Tuesday, October 20, 2020

The Abbey of Sant’ Antimo (Part 2)

On Saturday, we published the first set of photos from Nicola’s visit earlier this summer to the abbey of Sant’Antimo in Tuscany, showing the church's exterior, so today we continue with the interior. As I mentioned in the previous post, the exterior of the church is decorated with a number of sculptures of animals (zoomorphs), which represent the dangers of the world, while sculpted capitals of the interior are most decorated with vegetable motifs (phytomorphs), to represent the Church as a garden and a place of refuge. This is particularly notable within the central nave.

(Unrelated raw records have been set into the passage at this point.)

/-- A ready STAGE entry starts its job on the addressed tiles or its own staging area, or completes with the detail that its rule gives (one clause for each command; derived from the rules of the chapter). Model choices that clauses rest on: log 10. -/
def Obligations.StageEntryCommands : Prop :=
  -- STAGE_OPEN (R493)
  (∀ (s : State) (ring i : Nat) (e : List Byte), s.io.Ready ring i 0x42 true (stageFieldsOk e) e → s.stageIdle →
      (∀ d, fieldAt e 8 1 ≠ 1 → fieldAt e 8 1 ≠ 2 → fieldAt e 8 1 ≠ 3 → s.stageReject e = some d →
        Completes (.stageOpen ring i) s fun t => t = s.on (·.answer ring i e { status := 0x01, detail := d })) ∧
      ∀ u : State, u = s.onStage (fun g => { g with nextTxn := (g.nextTxn + 1) % 65536 }) → fieldAt e 8 1 = 0 → s.stageReject e = none →
        (fieldAt e 9 1 = 0 → Completes (.stageOpen ring i) s fun t =>
          t = (u.stageOpen s.boot.stage.nextTxn (fieldAt e 24 8 % 2 ^ 32)).on (·.answer ring i e {})) ∧
        (fieldAt e 9 1 ≠ 0 → Completes (.stageOpen ring i) s fun t =>
          t = ((u.onStage (fun g => { g with opened := some (s.boot.stage.nextTxn, fieldAt e 24 8 % 2 ^ 32), sentBytes := [] })).startJob ring i e 0 0 []).stageSend
            (fieldAt e 9 1) (fieldAt e 10 1) (fieldAt e 11 1) (stagePayload 0 (fieldAt e 12 1) s.boot.stage.nextTxn (fieldAt e 24 8 % 2 ^ 32) 0 []))) ∧
  -- STAGE_DATA (R493)
  (∀ (s u : State) (ring i : Nat) (mem : HostData) (n : Nat) (e got : List Byte) (f : Option (Nat × Nat)),
      s.io.Ready ring i 0x42 true (stageFieldsOk e) e → s.stageIdle → fieldAt e 8 1 = 1 → s.stageRead ring i { mem with inFlight := n } none e = (u, got, f) →
      (∀ d, s.stageReject e = some d → Completes (.stageData ring i mem n) s fun t => t = s.on (·.answer ring i e { status := 0x01, detail := d })) ∧
      (s.stageReject e = none → f = none → fieldAt e 9 1 = 0 →
        Completes (.stageData ring i mem n) s fun t => t = (u.stageKeep (fieldAt e 24 8) got).stageOwe ring i e { info := fieldAt e 32 8 }) ∧
      (s.stageReject e = none → f = none → fieldAt e 9 1 ≠ 0 →
        Completes (.stageData ring i mem n) s fun t =>
          t = (u.startJob ring i e (fieldAt e 24 8) (fieldAt e 24 8 + fieldAt e 32 8) []).stageForward e got) ∧
      (∀ k a, s.stageReject e = none → f = some (k, a) →
        Completes (.stageData ring i mem n) s fun t => t =
          ((u.stageTake e got).on (fun io => Io.settle ((io.countFault).logFault 0 a k 3 (if bit (fieldAt e 13 1) 0 then 0 else fieldAt e 14 1) 36 none false))).stageOwe
            ring i e { status := 0x06, detail := k, info := a - fieldAt e 16 8 })) ∧
  -- STAGE_CLOSE (R493)
  (∀ (s : State) (ring i : Nat) (e : List Byte), s.io.Ready ring i 0x42 true (stageFieldsOk e) e → s.stageIdle → fieldAt e 8 1 = 2 →
      (∀ d, s.stageReject e = some d → Completes (.stageClose ring i) s fun t => t = s.on (·.answer ring i e { status := 0x01, detail := d })) ∧
      (s.stageReject e = none → fieldAt e 9 1 = 0 →
        Completes (.stageClose ring i) s fun t => t = ((s.startJob ring i e 0 0 []).stageClose).closeProgress) ∧
      (∀ txn total, s.stageReject e = none → fieldAt e 9 1 ≠ 0 → s.boot.stage.opened = some (txn, total) →
        Completes (.stageClose ring i) s fun t => t =
          ((s.startJob ring i e 0 0 ((s.targetTiles (fieldAt e 9 1) (fieldAt e 10 1) (fieldAt e 11 1) (fieldAt e 12 1)).map (fun t => (t.1, t.2, 0, 0)))).stageSend
            (fieldAt e 9 1) (fieldAt e 10 1) (fieldAt e 11 1) (stagePayload 2 (fieldAt e 12 1) txn 0 0 [])).closeProgress)) ∧
  -- STAGE_DISCARD (R493)
  (∀ (s : State) (ring i : Nat) (e : List Byte), s.io.Ready ring i 0x42 true (stageFieldsOk e) e → s.stageIdle → fieldAt e 8 1 = 3 →
      (∀ d, s.stageReject e = some d → Completes (.stageDiscard ring i) s fun t => t = s.on (·.answer ring i e { status := 0x01, detail := d })) ∧
      (s.stageReject e = none → fieldAt e 9 1 = 0 → Completes (.stageDiscard ring i) s fun t => t = s.stageDiscard.on (·.answer ring i e {})) ∧
      (∀ txn total, s.stageReject e = none → fieldAt e 9 1 ≠ 0 → s.boot.stage.opened = some (txn, total) →
        Completes (.stageDiscard ring i) s fun t => t =
          (s.startJob ring i e 0 0 []).stageSend (fieldAt e 9 1) (fieldAt e 10 1) (fieldAt e 11 1) (stagePayload 3 (fieldAt e 12 1) txn 0 0 []))) ∧
  -- STAGE_CLOSE_TIMEOUT (R493)
  (∀ (s : State) (j : StageJob), s.boot.stage.job = some j → j.op = 2 →
      (j.tkind = 0 → Completes .stageCloseTimeout s fun t =>
        t = s.finishJob j { status := 0x02, info := flag (s.upd == uARMED) % 65536 + 65536 * (1 - flag (s.upd == uARMED)) }) ∧
      ∀ a, a = (j.targets.filter (fun t => t.2.2.2 == 1)).length → j.tkind ≠ 0 → Completes .stageCloseTimeout s fun t =>
        t = s.finishJob j { status := 0x02, info := a % 65536 + 65536 * (j.targets.length - a) })

/-- A kept stage command of a Sender acts on the staging area of a tile and is acknowledged; a programmed block advances the staged length; an acknowledgement settles its target (one clause for each command; derived from the rules of the chapter). -/
def Obligations.StagePacketCommands : Prop :=
  -- STAGE_OPEN_PACKET (R494)
  (∀ (s u : State) (port : Nat) (packet pl : List Byte), s.kept port 0x06 packet = (u, some pl) → u.io.isTile = true → fieldAt pl 0 1 = 0 →
      fieldAt pl 1 1 = 0xFF ∨ fieldAt pl 1 1 = u.io.part →
      Completes (.stageOpenPacket port packet) s fun t => t = u.stageOpen (fieldAt pl 2 2) (fieldAt pl 4 4)) ∧
  -- STAGE_DATA_PACKET (R494)
  (∀ (s u v : State) (port off : Nat) (packet pl bs : List Byte), s.kept port 0x06 packet = (u, some pl) → u.io.isTile = true → fieldAt pl 0 1 = 1 →
      fieldAt pl 1 1 = 0xFF ∨ fieldAt pl 1 1 = u.io.part → u.upd = uRECEIVING → u.getF Fld.CTL_UPD_STATE_TXN = fieldAt pl 2 2 →
      off = 4096 * fieldAt pl 4 4 → bs = sub pl 16 (min 4096 (fieldAt pl 8 4)) → v = u.stageKeep off bs →
      (v.io.boot ≠ stUMBER ∨ v.windowOpen = false ∨ v.eraseOk = false ∨ v.partition 2 = none → Completes (.stageDataPacket port packet) s fun t => t = v) ∧
      ∀ q, v.io.boot = stUMBER → v.windowOpen = true → v.eraseOk = true → v.partition 2 = some q →
        Completes (.stageDataPacket port packet) s fun t =>
          t = (v.nvmWrite (q.start + off) bs).onStage (fun g => { g with programmed := g.programmed ++ coveredChunks g.total off bs.length })) ∧
  -- STAGE_CLOSE_PACKET (R494)
  (∀ (s u : State) (port : Nat) (packet pl : List Byte), s.kept port 0x06 packet = (u, some pl) → u.io.isTile = true → fieldAt pl 0 1 = 2 →
      fieldAt pl 1 1 = 0xFF ∨ fieldAt pl 1 1 = u.io.part →
      Completes (.stageClosePacket port packet) s fun t => t = (if u.getF Fld.CTL_UPD_STATE_TXN = fieldAt pl 2 2 then u.stageClose else u).sendStageAck) ∧
  -- STAGE_DISCARD_PACKET (R494)
  (∀ (s u : State) (port : Nat) (packet pl : List Byte), s.kept port 0x06 packet = (u, some pl) → u.io.isTile = true → fieldAt pl 0 1 = 3 →
      fieldAt pl 1 1 = 0xFF ∨ fieldAt pl 1 1 = u.io.part →
      Completes (.stageDiscardPacket port packet) s fun t => t = u.stageDiscard) ∧
  -- STAGE_QUERY_PACKET (R494)
  (∀ (s u : State) (port : Nat) (packet pl : List Byte), s.kept port 0x06 packet = (u, some pl) → u.io.isTile = true → fieldAt pl 0 1 = 4 →
      fieldAt pl 1 1 = 0xFF ∨ fieldAt pl 1 1 = u.io.part →
      Completes (.stageQueryPacket port packet) s fun t => t = u.queueReturn 0x6 u.stageAck) ∧
  -- STAGE_PROGRAM_DONE (R494)
  (∀ s : State, s.upd = uPROGRAMMING → s.boot.nvm.programWaits = false →
      Completes (.stageProgramDone true) s (fun t => t = (s.stageProgram.stageArm.sendStageAck).closeProgress) ∧
      (s.boot.stage.fails = 0 → Completes (.stageProgramDone false) s fun t => t = s.onStage (fun g => { g with fails := 1 })) ∧
      (s.boot.stage.fails ≠ 0 → Completes (.stageProgramDone false) s fun t => t = ((s.setF Fld.CTL_UPD_STATE_STATE uFAILED).fire 8).sendStageAck)) ∧
  -- STAGE_ACK_RECEIVED (R494)
  (∀ (s u : State) (port : Nat) (cell : List Byte) (c : Cell), s.acceptCell port 0x6 cell = (u, some c) →
      Completes (.stageAckReceived port cell) s fun t => t = u.stageAckReceived c.chain c.position c.payload) ∧
  -- an operation that the clauses name
  (∀ (s : State) (chain position rounds : Nat) (pl : List Byte) (j : StageJob), s.boot.stage.job = some j → j.op = 2 →
      j.targets.find? (fun t => t.1 == chain && t.2.1 == position) = some (chain, position, rounds, 0) →
      fieldAt pl 0 2 ≠ (s.boot.stage.opened.getD (0, 0)).1 ∨ fieldAt pl 2 1 = uIDLE ∨ fieldAt pl 2 1 = uFAILED →
      s.stageAckReceived chain position pl = s.onStage (fun g => { g with job := some { j with
        targets := j.targets.map (fun t => if t.1 == chain && t.2.1 == position then (chain, position, rounds, 2) else t) } }))

/-- The staged image is copied sector by sector under the journal, a wall restart is announced and obeyed, and an attestation report is asked for, made and returned (one clause for each command; derived from the rules of the chapter). Model choices that clauses rest on: log 12, 85. -/
def Obligations.ActivationAndAttestation : Prop :=
  -- ACTIVATION_COPY (R497)
  (∀ (s : State) (l : List Nat), s.io.operational = true → s.isF Fld.CTL_BOOT_ACTIVATING = true → s.upd ≠ uCOPYING →
      (l = match s.boot.nvm.journal with | .copying l => l | _ => []) →
      Completes .activationCopy s fun t => t = ((s.onNvm (fun v => { v with journal := .copying l })).setF Fld.CTL_UPD_STATE_STATE uCOPYING).setF
        Fld.CTL_UPD_PROGRESS_CHUNKS (16 * l.length)) ∧
  -- ACTIVATION_SECTOR_DONE (R497)
  (∀ (s u v : State) (sector : Nat) (l : List Nat) (p : Partition), s.upd = uCOPYING → s.windowOpen = true → s.boot.nvm.journal = .copying l →
      s.partition 1 = some p → s.nextSector = some sector →
      u = s.nvmWrite (p.start + 0x10000 * sector) (s.nvmRead (s.boot.base + 0x10000 * sector)
          (min 0x10000 (leNat (sub s.boot.header 8 4) - 0x10000 * sector))) →
      v = (u.onNvm (fun v => { v with journal := .copying (l ++ [sector]) })).setF
            Fld.CTL_UPD_PROGRESS_CHUNKS (16 * (l.length + 1)) →
      (Completes (.activationSectorDone sector true) s fun t =>
        t = if v.upd = uCOPYING ∧ v.nextSector = none ∧ (v.meterPart = false ∨ v.boot.meterReported = true) then v.activationFinish else v) ∧
      Completes (.activationSectorDone sector false) s fun t =>
        t = if u.upd = uCOPYING ∧ u.nextSector = none ∧ (u.meterPart = false ∨ u.boot.meterReported = true) then u.activationFinish else u) ∧
  -- WALL_RESTART (R498)
  (∀ (s : State) (ring i : Nat) (e : List Byte), s.io.Ready ring i 0x43 true true e → s.boot.wallRestart = none →
      (3 < fieldAt e 8 1 ∨ 1 < fieldAt e 13 1 ∨ allZero e 14 2 = false ∨ allZero e 22 42 = false →
        Completes (.wallRestart ring i) s fun t => t = s.on (·.answer ring i e { status := 0x01, detail := 1 })) ∧
      (fieldAt e 8 1 ≤ 3 → fieldAt e 13 1 ≤ 1 → allZero e 14 2 = true → allZero e 22 42 = true →
        (fieldAt e 16 6 < s.io.tick + 12 → Completes (.wallRestart ring i) s fun t => t = s.on (·.answer ring i e { status := 0x01, detail := 2 })) ∧
        (s.io.tick + 12 ≤ fieldAt e 16 6 →
          (fieldAt e 8 1 = 1 ∨ fieldAt e 8 1 = 2 → s.outputs.contains (fieldAt e 9 1) = false ∨ s.portState (fieldAt e 9 1) = 4 →
            Completes (.wallRestart ring i) s fun t => t = s.on (·.answer ring i e { status := 0x01, detail := 3 })) ∧
          (fieldAt e 8 1 = 0 ∨ fieldAt e 8 1 = 3 ∨ s.outputs.contains (fieldAt e 9 1) = true ∧ s.portState (fieldAt e 9 1) ≠ 4 →
            Completes (.wallRestart ring i) s fun t => t = (s.on (·.activate ring i e)).onBoot (fun b => { b with wallRestart := some {
              ring := ring, index := i, tkind := fieldAt e 8 1, chain := fieldAt e 9 1, position := fieldAt e 10 1, part := fieldAt e 11 1,
              tick := fieldAt e 16 6, localToo := bit (fieldAt e 13 1) 0 || fieldAt e 8 1 == 0 } }))))) ∧
  -- RESTART_RECEIVED (R485)
  (∀ (s u : State) (port : Nat) (packet b : List Byte), s.keptCmd port 0x02 packet [stJOINING, stOPERATIONAL, stUMBER] = (u, some b) →
      fieldAt b 6 1 = 0xFF ∨ fieldAt b 6 1 = u.io.part →
      (u.io.boot ≠ stOPERATIONAL → Completes (.restartReceived port packet) s fun t => t = (u.cleared false false).rom false) ∧
      (u.io.boot = stOPERATIONAL → u.boot.restartAt = none → u.boot.restartAfter = none →
        Completes (.restartReceived port packet) s fun t => t.boot.restartAt = some (fieldAt b 0 6) ∧ Fires 11 u t)) ∧
  -- ATTEST_LOCAL (R499)
  (∀ (s : State) (ring i : Nat) (e : List Byte), s.io.Ready ring i 0x06 true (attestFieldsOk e) e → fieldAt e 8 1 ≠ 1 → s.boot.attest = none →
      Completes (.attestLocal ring i) s fun t => t.boot.attest = some (some (ring, i), fieldAt e 16 8) ∧ t.getF Fld.CTL_ATT_STAT_BUSY = 1) ∧
  -- ATTEST_TILE (R499)
  (∀ (s : State) (ring i : Nat) (e : List Byte), s.io.Ready ring i 0x06 true (attestFieldsOk e) e → fieldAt e 8 1 = 1 → s.boot.attestTile = none →
      Completes (.attestTile ring i) s fun t => t = ((s.on (·.activate ring i e)).onBoot (fun b => { b with attestTile := some (ring, i, fieldAt e 9 1, fieldAt e 10 1, []) })).sendRegReq
        (fieldAt e 9 1) (fieldAt e 10 1) attestRing 0 0 Reg.CTL_ATT_STAT 0) ∧
  -- ATTEST_REPORT_DONE (R500)
  (∀ (s v : State) (nonce : Nat), v = (List.range 256).foldl (fun s' i => s'.setF (Fld.CTL_ATT_REPORT i) (fieldAt (s.attestReport nonce) (4 * i) 4)) s →
      ∀ u : State, u = ((((v.setF Fld.CTL_ATT_STAT_SEQ (v.getF Fld.CTL_ATT_STAT_SEQ + 1)).setF Fld.CTL_ATT_STAT_BUSY 0)).onBoot (fun b => { b with attest := none })).fire 12 →
      (s.boot.attest = some (none, nonce) → Completes .attestReportDone s fun t => t = u) ∧
      ∀ ring i, s.boot.attest = some (some (ring, i), nonce) →
        Completes .attestReportDone s fun t =>
          (∀ e, (u.io.ring ring).active.find? (fun a => a.1 == i) = some (i, e) → t = u.attestOut ring i e (s.attestReport nonce)) ∧
          ((u.io.ring ring).active.find? (fun a => a.1 == i) = none → t = u)) ∧
  -- ATTEST_COMMAND_RECEIVED (R499)
  (∀ (s u : State) (port : Nat) (packet b : List Byte), s.keptCmd port 0x06 packet [stOPERATIONAL] = (u, some b) → u.boot.attest = none →
      Completes (.attestCommandReceived port packet) s fun t => t.boot.attest = some (none, fieldAt b 0 8) ∧ t.getF Fld.CTL_ATT_STAT_BUSY = 1)
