-- ==== Sys2Proof/Laws/Regs.lean ====
section
/-! SUPPORT. Laws of the register file and of the plain updates of the shared part of the state: which field an update
touches, and what a register and a field read after a write. -/

set_option Elab.async false

namespace Sys2Proof.Machine
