theorem Io.setF_keeps {m p : Nat} {s0 s : Io} {f : Field} {v : Nat} (h : Io.Keeps m s0 s) (hr : RegOf p f.reg) (hm : Has p m) :
    Io.Keeps m s0 (s.setF f v) := Io.setReg_keeps h hr hm
theorem Io.bumpF_keeps {m p : Nat} {s0 s : Io} {f : Field} {n : Nat} (h : Io.Keeps m s0 s) (hr : RegOf p f.reg) (hm : Has p m) :
    Io.Keeps m s0 (s.bumpF f n) := Io.setReg_keeps h hr hm
theorem Io.setWide_keeps {m p q : Nat} {s0 s : Io} {lo hi : Field} {v : Nat} (h : Io.Keeps m s0 s) (hr : RegOf p lo.reg) (hm : Has p m)
    (hr' : RegOf q hi.reg) (hm' : Has q m) : Io.Keeps m s0 (s.setWide lo hi v) := Io.setF_keeps (Io.setF_keeps h hr hm) hr' hm'
theorem Io.addWide_keeps {m p q : Nat} {s0 s : Io} {lo hi : Field} {v : Nat} (h : Io.Keeps m s0 s) (hr : RegOf p lo.reg) (hm : Has p m)
    (hr' : RegOf q hi.reg) (hm' : Has q m) : Io.Keeps m s0 (s.addWide lo hi v) := Io.setWide_keeps h hr hm hr' hm'
theorem Io.emit_keeps {m : Nat} {s0 s : Io} {o : Out} (h : Io.Keeps m s0 s) (hm : Has Part.out m) : Io.Keeps m s0 (s.emit o) :=
  h.trans ⟨fun x => ⟨x.dram, x.regs, x.rings, x.ops⟩, le_refl _, le_refl _, fun _ _ => rfl, .refl _, .refl _, .refl _, .refl _, .refl _, .refl _, .refl _, .refl _, .refl _, .refl _, .refl _, .refl _, .refl _, .refl _, .refl _, .refl _, .refl _, .refl _, .refl _, .refl _, .refl _, .refl _, .inl hm⟩
theorem Io.spend_keeps {m : Nat} {s0 s : Io} (h : Io.Keeps m s0 s) (hm : Has Part.fresh m) : Io.Keeps m s0 s.spend :=
  h.trans ⟨fun x => ⟨x.dram, x.regs, x.rings, x.ops⟩, le_refl _, Nat.le_succ _, fun _ _ => rfl, .refl _, .refl _, .refl _, .refl _, .refl _, .refl _, .refl _, .refl _, .refl _, .refl _, .refl _, .refl _, .refl _, .refl _, .refl _, .refl _, .refl _, .refl _, .refl _, .refl _, .inl hm, .refl _, .refl _⟩
theorem Io.spendN_keeps {m n : Nat} {s0 s : Io} (h : Io.Keeps m s0 s) (hm : Has Part.fresh m) : Io.Keeps m s0 { s with fresh := s.fresh + n } :=
  h.trans ⟨fun x => ⟨x.dram, x.regs, x.rings, x.ops⟩, le_refl _, Nat.le_add_right _ _, fun _ _ => rfl, .refl _, .refl _, .refl _, .refl _, .refl _, .refl _, .refl _, .refl _, .refl _, .refl _, .refl _, .refl _, .refl _, .refl _, .refl _, .refl _, .refl _, .refl _, .refl _, .refl _, .inl hm, .refl _, .refl _⟩
theorem Io.at_keeps {m : Nat} {s0 s : Io} {t : Nat} (h : Io.Keeps m s0 s) (hm : Has Part.now m) : Io.Keeps m s0 (s.at t) :=
  h.trans ⟨fun x => ⟨x.dram, x.regs, x.rings, x.ops⟩, Nat.le_max_left _ _, le_refl _, fun _ _ => rfl, .refl _, .refl _, .refl _, .refl _, .refl _, .refl _, .refl _, .refl _, .refl _, .refl _, .refl _, .refl _, .refl _, .refl _, .refl _, .refl _, .refl _, .refl _, .refl _, .refl _, .refl _, .inl hm, .refl _⟩
theorem Io.writeDram_keeps {m : Nat} {s0 s : Io} {a : Nat} {bs : List Byte} (h : Io.Keeps m s0 s) (hm : Has Part.dram m) :
    Io.Keeps m s0 (s.writeDram a bs) :=
  h.trans ⟨fun x => ⟨memWrite_wf _ _ x.dram, x.regs, x.rings, x.ops⟩, le_refl _, le_refl _, fun _ _ => rfl, .refl _, .refl _, .refl _, .refl _, .refl _, .refl _, .refl _, .refl _, .refl _, .refl _, .refl _, .refl _, .refl _, .inl hm, .refl _, .refl _, .refl _, .refl _, .refl _, .refl _, .refl _, .refl _, .refl _⟩
theorem Io.filterDram_keeps {m : Nat} {s0 s : Io} {f : Nat × Byte → Bool} (h : Io.Keeps m s0 s) (hm : Has Part.dram m) :
    Io.Keeps m s0 { s with dram := s.dram.filter f } :=
  h.trans ⟨fun x => ⟨Sparse.wf_filter f x.dram, x.regs, x.rings, x.ops⟩, le_refl _, le_refl _, fun _ _ => rfl, .refl _, .refl _, .refl _, .refl _, .refl _, .refl _, .refl _, .refl _, .refl _, .refl _, .refl _, .refl _, .refl _, .inl hm, .refl _, .refl _, .refl _, .refl _, .refl _, .refl _, .refl _, .refl _, .refl _⟩
theorem Io.setRing_keeps {m : Nat} {s0 s : Io} {n : Nat} {r : Ring} (h : Io.Keeps m s0 s) (hm : Has Part.rings m) :
    Io.Keeps m s0 (s.setRing n r) :=
  h.trans ⟨fun x => ⟨x.dram, x.regs, Sparse.wf_set _ _ x.rings, x.ops⟩, le_refl _, le_refl _, fun _ _ => rfl, .refl _, .refl _, .refl _, .refl _, .inl hm, .refl _, .refl _, .refl _, .refl _, .refl _, .refl _, .refl _, .refl _, .refl _, .refl _, .refl _, .refl _, .refl _, .refl _, .refl _, .refl _, .refl _, .refl _⟩
theorem Io.eraseRing_keeps {m : Nat} {s0 s : Io} {n : Nat} (h : Io.Keeps m s0 s) (hm : Has Part.rings m) :
    Io.Keeps m s0 { s with rings := Sparse.erase s.rings n } :=
  h.trans ⟨fun x => ⟨x.dram, x.regs, Sparse.wf_erase _ x.rings, x.ops⟩, le_refl _, le_refl _, fun _ _ => rfl, .refl _, .refl _, .refl _, .refl _, .inl hm, .refl _, .refl _, .refl _, .refl _, .refl _, .refl _, .refl _, .refl _, .refl _, .refl _, .refl _, .refl _, .refl _, .refl _, .refl _, .refl _, .refl _, .refl _⟩

theorem setNth_length {α : Type} (l : List α) (n : Nat) (v : α) : (setNth l n v).length = l.length := by
  induction l generalizing n with
  | nil => rfl
  | cons x t ih => cases n with
    | zero => rfl
    | succ n => simp [setNth, ih]

theorem Io.setOps_keeps {m : Nat} {s0 s : Io} {n : Nat} {t : OpTable} (h : Io.Keeps m s0 s) (hm : Has Part.caches m) :
    Io.Keeps m s0 { s with ops := setNth s.ops n t } :=
  h.trans ⟨fun x => ⟨x.dram, x.regs, x.rings, by rw [setNth_length]; exact x.ops⟩, le_refl _, le_refl _, fun _ _ => rfl, .refl _, .refl _, .refl _, .refl _, .refl _, .refl _, .refl _, .inl hm, .refl _, .refl _, .refl _, .refl _, .refl _, .refl _, .refl _, .refl _, .refl _, .refl _, .refl _, .refl _, .refl _, .refl _, .refl _⟩
theorem Io.mapOps_keeps {m : Nat} {s0 s : Io} {f : OpTable → OpTable} {tc : List TcEntry} {ws : List Walk} (h : Io.Keeps m s0 s) (hm : Has Part.caches m) :
    Io.Keeps m s0 { s with tc := tc, ops := s.ops.map f, walks := ws } :=
  h.trans ⟨fun x => ⟨x.dram, x.regs, x.rings, by rw [List.length_map]; exact x.ops⟩, le_refl _, le_refl _, fun _ _ => rfl, .refl _, .refl _, .refl _, .refl _, .refl _, .inl hm, .inl hm, .inl hm, .refl _, .refl _, .refl _, .refl _, .refl _, .refl _, .refl _, .refl _, .refl _, .refl _, .refl _, .refl _, .refl _, .refl _, .refl _⟩
theorem Io.freshTables_keeps {m : Nat} {s0 s : Io} {x y} (h : Io.Keeps m s0 s) (hr : Has Part.rings m) (hm : Has Part.caches m) :
    Io.Keeps m s0 { s with rings := [], tc := x, walks := y, ops := List.replicate 4 {} } :=
  h.trans ⟨fun z => ⟨z.dram, z.regs, rfl, rfl⟩, le_refl _, le_refl _, fun _ _ => rfl, .refl _, .refl _, .refl _, .refl _, .inl hr, .inl hm, .inl hm, .inl hm, .refl _, .refl _, .refl _, .refl _, .refl _, .refl _, .refl _, .refl _, .refl _, .refl _, .refl _, .refl _, .refl _, .refl _, .refl _⟩
theorem Io.filterRegs_keeps {m : Nat} {s0 s : Io} {f : Nat × BitVec 32 → Bool} (h : Io.Keeps m s0 s) (hm : Has Part.anyReg m) :
    Io.Keeps m s0 { s with regs := s.regs.filter f } :=
  h.trans ⟨fun x => ⟨x.dram, Sparse.wf_filter f x.regs, x.rings, x.ops⟩, le_refl _, le_refl _,
    fun b hb => absurd (RegOf.anyReg b) (hb _ hm), .refl _, .refl _, .refl _, .refl _, .refl _, .refl _, .refl _, .refl _, .refl _, .refl _, .refl _, .refl _, .refl _, .refl _, .refl _, .refl _, .refl _, .refl _, .refl _, .refl _, .refl _, .refl _, .refl _⟩

theorem State.setF_keeps {m p : Nat} {s0 s : State} {f : Field} {v : Nat} (h : State.Keeps m s0 s) (hr : RegOf p f.reg) (hm : Has p m) :
    State.Keeps m s0 (s.setF f v) := h.toIo (Io.setF_keeps h.io hr hm)
theorem State.bumpF_keeps {m p : Nat} {s0 s : State} {f : Field} {n : Nat} (h : State.Keeps m s0 s) (hr : RegOf p f.reg) (hm : Has p m) :
    State.Keeps m s0 (s.bumpF f n) := h.toIo (Io.bumpF_keeps h.io hr hm)
theorem State.emit_keeps {m : Nat} {s0 s : State} {o : Out} (h : State.Keeps m s0 s) (hm : Has Part.out m) :
    State.Keeps m s0 (s.emit o) := h.toIo (Io.emit_keeps h.io hm)

end Sys2Proof.Machine
end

The church contains one storied capital, the second from the back on the right side, which represents the story of Daniel in the Lion’s Den. Daniel in the center, surrounded by lions, raises his hands in a gesture very similar to that of the priest at Mass during the Our Father; the angel, immediately to the right, is the deacon, and the prophet Habakkuk, holding his basket of food under a veil, is the subdeacon holding the paten. The anonymous Romanesque sculptor who did this capital in the second half of the 12th century is known as the Master of Cabestany, so called from a small town near Perpignan, France, where he did a particularly beautiful sculpted tympanum over the door of one of the churches. Well over 100 pieces have been attributed to him and his workshop, in a wide range of places throughout southern France and northern Spain. The presence of three of his pieces in Tuscany suggests that he may have traveled as a pilgrim to Rome, and financed the trip by doing sculptures at various stops along the way. In his time, Sant’Antimo was a very rich and important territorial abbey which governed a large tract of Tuscany, fully able to pay him a good price for his work, as well as a popular stop for pilgrims on the via Francigena.
Like many churches of the Romanesque period, the building was designed with pilgrims in mind, creating an itinerary for them to follow which went up the north aisle, through the ambulatory (behind the main sanctuary), to the crypt under the main altar, down the south aisle, and into the nave. Some zoomorphs are therefore also included in the interior, especially on the north side, which represents the dangerous world through which the pilgrim journeys to reach the garden of the church. Here we see bears...
and a centaur with some kind of other monster.
Rams, which in reference to the Biblical episode of the Sacrifice are taken as a symbol of the Eucharistic sacrifice, are placed close to the main altar. (These are also on the north side.)
An inscription cut into the stones of a pillar next to the altar.
The altar seen from behind; of course, when the church was originally built, it would certainly have been covered with a baldachin, and separated from the nave by a rood screen.
Almost nothing remains of the frescos which certainly would have covered most of the walls, apart from this pair of images of the martyr Sebastian and a sainted Pope, possibly Fabian, with whom he traditionally shares his feast day on January 20th. This is in the ambulatory, which also contains a pair of side chapels.
The view down the south aisle as one approaches the entrance to the crypt, which from this point of view is on the right, immediately after the pillar. (The crypt itself is tiny and not very interesting.)
Looking into the main sanctuary after coming out of the crypt.
This view would not of course, be what pilgrims originally saw, since the choir would have been separated from the nave by a rood screen.
A view of the upper gallery; the part of this gallery at the back of the church on the right (above the capital of the Master of Cabestany) was closed up and converted into apartments after the abbey was suppressed in the mid-15th century, and its property given to the diocese of Pienza. The bishops of Pienza used these apartments as a hunting lodge, and since the church was given over to secular use, it was never updated stylistically. 
Back to the ambulatory.
This capital is opposite the one seen above with rams on it; the eagle may be here taken as a symbol of St John the Evangelist.
A holy water font made of two capitals.
These two lions were probably orignally “stylophores”, i.e., set up on the outside of the church to either side of the door as supports for columns, which in turn would have supported a small porch.
A beautiful shot of the abbey seen from the nearby village of Castelnuovo dell’ Abbate.